• WORKING DATA:
-- ==== Sys2Proof/Tests/Slice0.lean ====
section
/-! SUPPORT. The model's own tests. Expected values are those of 95_test_vectors.md (vector or program named beside the
test) or are worked out by hand from the rule named. -/

namespace Sys2Proof.Machine.Tests

set_option exponentiation.threshold 300

/-! Decoding words written out from 30_encoding.md R47 (95 §3). -/

theorem test_decode_bitlen : decode 0x800#290 = .bitlen 512 := by decide  -- P1 request 0
theorem test_decode_pack : decode 0x400000004000000040001#290 = .pack 0x10000 0x10000 0x10000 0 := by decide  -- P2 request 2
theorem test_decode_interp :
    decode 0x500000000000000040000000400000004000000000000000000000004000000040002#290
      = .interp 0x10000 0x10000 0 0 0x10000 0x10000 0x10000 0 0x14000 := by decide  -- P2 request 3
theorem test_decode_rsv :
    decode 0x48D159E048D159E048D159E048D159E048D159E048D159E048D159E048D159E048D159E3#290 = .rsv := by
  decide  -- P3 request 2
theorem test_decode_ignored_words :
    decode 0x37AB6FBBF7AB6FBBF7AB6FBBF7AB6FBBF7AB6FBBF7AB6FBBF7AB6FBBF7AB6FBBC00000FA0#290 = .bitlen 1000 := by
  decide  -- P3 request 3
/-- Nine different operand words, each in its own place. -/
theorem test_decode_places : decode (BitVec.ofNat 290 (2 + 1 * 2 ^ 2 + 2 * 2 ^ 34 + 3 * 2 ^ 66 + 4 * 2 ^ 98
    + 5 * 2 ^ 130 + 6 * 2 ^ 162 + 7 * 2 ^ 194 + 8 * 2 ^ 226 + 9 * 2 ^ 258)) = .interp 1 2 3 4 5 6 7 8 9 := by decide  -- R47, R50
theorem test_encode_rsv : encode .rsv = 0x3#290 := by decide  -- R60: unlisted words are zero
theorem test_encode_interp :
    encode (.interp 0x10000 0 0 0 0x10000 0x10000 0 0 0x8000)
      = 0x200000000000000000000000400000004000000000000000000000000000000040002#290 := by decide  -- P2 request 0

/-! Smoke tests of the checks: an ill-formed term for each, refused. -/

theorem test_fitsReqV_refuses : fitsReqV (2 ^ 290) = false := by decide
theorem test_fitsReqV_admits : fitsReqV (2 ^ 290 - 1) = true := by decide
theorem test_decodeTableWord_refuses : decodeTableWord 296 (2 ^ 295) = none := by decide
theorem test_decodeTableWord_rsv : decodeTableWord 8 3 = some .rsv := by decide
theorem test_asm_refuses_inexact : (AsmOperand.fixed false [0] [1]).legal .pack = false := by decide
theorem test_asm_refuses_too_large : (AsmOperand.fixed false [3, 2, 7, 6, 8] [0]).legal .pack = false := by decide
theorem test_asm_admits_least : (AsmOperand.fixed true [3, 2, 7, 6, 8] [0]).legal .pack = true := by decide
theorem test_asm_refuses_nine_digits : (AsmOperand.hex [1, 0, 0, 0, 0, 0, 0, 0, 0]).legal .pack = false := by decide
theorem test_asm_refuses_decimal_in_pack : (AsmOperand.dec [1]).legal .pack = false := by decide
theorem test_asm_refuses_wide_decimal :
    (AsmOperand.dec [4, 2, 9, 4, 9, 6, 7, 2, 9, 6]).legal .bitlen = false := by decide
theorem test_asm_refuses_count : (AsmLine.mk .pack [.hex [1]]).assemble = none := by decide
theorem test_keepsDuty_refuses : Drive.keepsDuty ⟨0, 0x1#290, true, 0x007#9⟩ = false := by decide  -- PACK, OPND[3] undriven
theorem test_keepsDuty_admits : Drive.keepsDuty ⟨0, 0x1#290, true, 0x00F#9⟩ = true := by decide
theorem test_sameRequest_refuses : sameRequest 0x4#290 0x8#290 = false := by decide  -- BITLEN 1 against BITLEN 2

/-! Assembling text (R60). -/

theorem test_asm_text : assembleProgram "BITLEN  512 ; stages\n\nPACK 1.0q, 1.0q, 1.0q, 0.0q".toList
    = some [0x800#290, 0x400000004000000040001#290] := by decide  -- P1 request 0, P2 request 2
theorem test_asm_negative : parseLine "PACK -0.5q, 0x8000, 0x0, 0xFFFFFFFF".toList
    = .request ⟨.pack, [.fixed true [0] [5], .hex [8, 0, 0, 0], .hex [0], .hex [15, 15, 15, 15, 15, 15, 15, 15]]⟩ := by
  decide
theorem test_asm_negative_word : (AsmOperand.fixed true [0] [5]).word .pack = some 0xFFFF8000 := by decide  -- R54
theorem test_asm_refuses_text : parseLine "MUL 1".toList = .refused := by decide

/-! One step of each operation, from reset with the request placed. -/

/-- The response presented by the next step, for a request placed after reset. -/
def responseTo (w : Nat) : Option Response :=
  match step (State.reset.withFetchWord 290 w) with
  | .next t => t.response
  | .fault _ => none
  | .refused _ => none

• GOAL OF THE EXERCISE:
Word for word, restate the lines of the data above that fall between the line holding "P2 request 0" and the line holding "theorem test_asm_negative : parseLine", inclusive, and no other lines.

• SOLUTION FOR THIS EXERCISE:
      = 0x200000000000000000000000400000004000000000000000000000000000000040002#290 := by decide  -- P2 request 0

/-! Smoke tests of the checks: an ill-formed term for each, refused. -/

theorem test_fitsReqV_refuses : fitsReqV (2 ^ 290) = false := by decide
theorem test_fitsReqV_admits : fitsReqV (2 ^ 290 - 1) = true := by decide
theorem test_decodeTableWord_refuses : decodeTableWord 296 (2 ^ 295) = none := by decide
theorem test_decodeTableWord_rsv : decodeTableWord 8 3 = some .rsv := by decide
theorem test_asm_refuses_inexact : (AsmOperand.fixed false [0] [1]).legal .pack = false := by decide
theorem test_asm_refuses_too_large : (AsmOperand.fixed false [3, 2, 7, 6, 8] [0]).legal .pack = false := by decide
theorem test_asm_admits_least : (AsmOperand.fixed true [3, 2, 7, 6, 8] [0]).legal .pack = true := by decide
theorem test_asm_refuses_nine_digits : (AsmOperand.hex [1, 0, 0, 0, 0, 0, 0, 0, 0]).legal .pack = false := by decide
theorem test_asm_refuses_decimal_in_pack : (AsmOperand.dec [1]).legal .pack = false := by decide
theorem test_asm_refuses_wide_decimal :
    (AsmOperand.dec [4, 2, 9, 4, 9, 6, 7, 2, 9, 6]).legal .bitlen = false := by decide
theorem test_asm_refuses_count : (AsmLine.mk .pack [.hex [1]]).assemble = none := by decide
theorem test_keepsDuty_refuses : Drive.keepsDuty ⟨0, 0x1#290, true, 0x007#9⟩ = false := by decide  -- PACK, OPND[3] undriven
theorem test_keepsDuty_admits : Drive.keepsDuty ⟨0, 0x1#290, true, 0x00F#9⟩ = true := by decide
theorem test_sameRequest_refuses : sameRequest 0x4#290 0x8#290 = false := by decide  -- BITLEN 1 against BITLEN 2

/-! Assembling text (R60). -/

theorem test_asm_text : assembleProgram "BITLEN  512 ; stages\n\nPACK 1.0q, 1.0q, 1.0q, 0.0q".toList
    = some [0x800#290, 0x400000004000000040001#290] := by decide  -- P1 request 0, P2 request 2
theorem test_asm_negative : parseLine "PACK -0.5q, 0x8000, 0x0, 0xFFFFFFFF".toList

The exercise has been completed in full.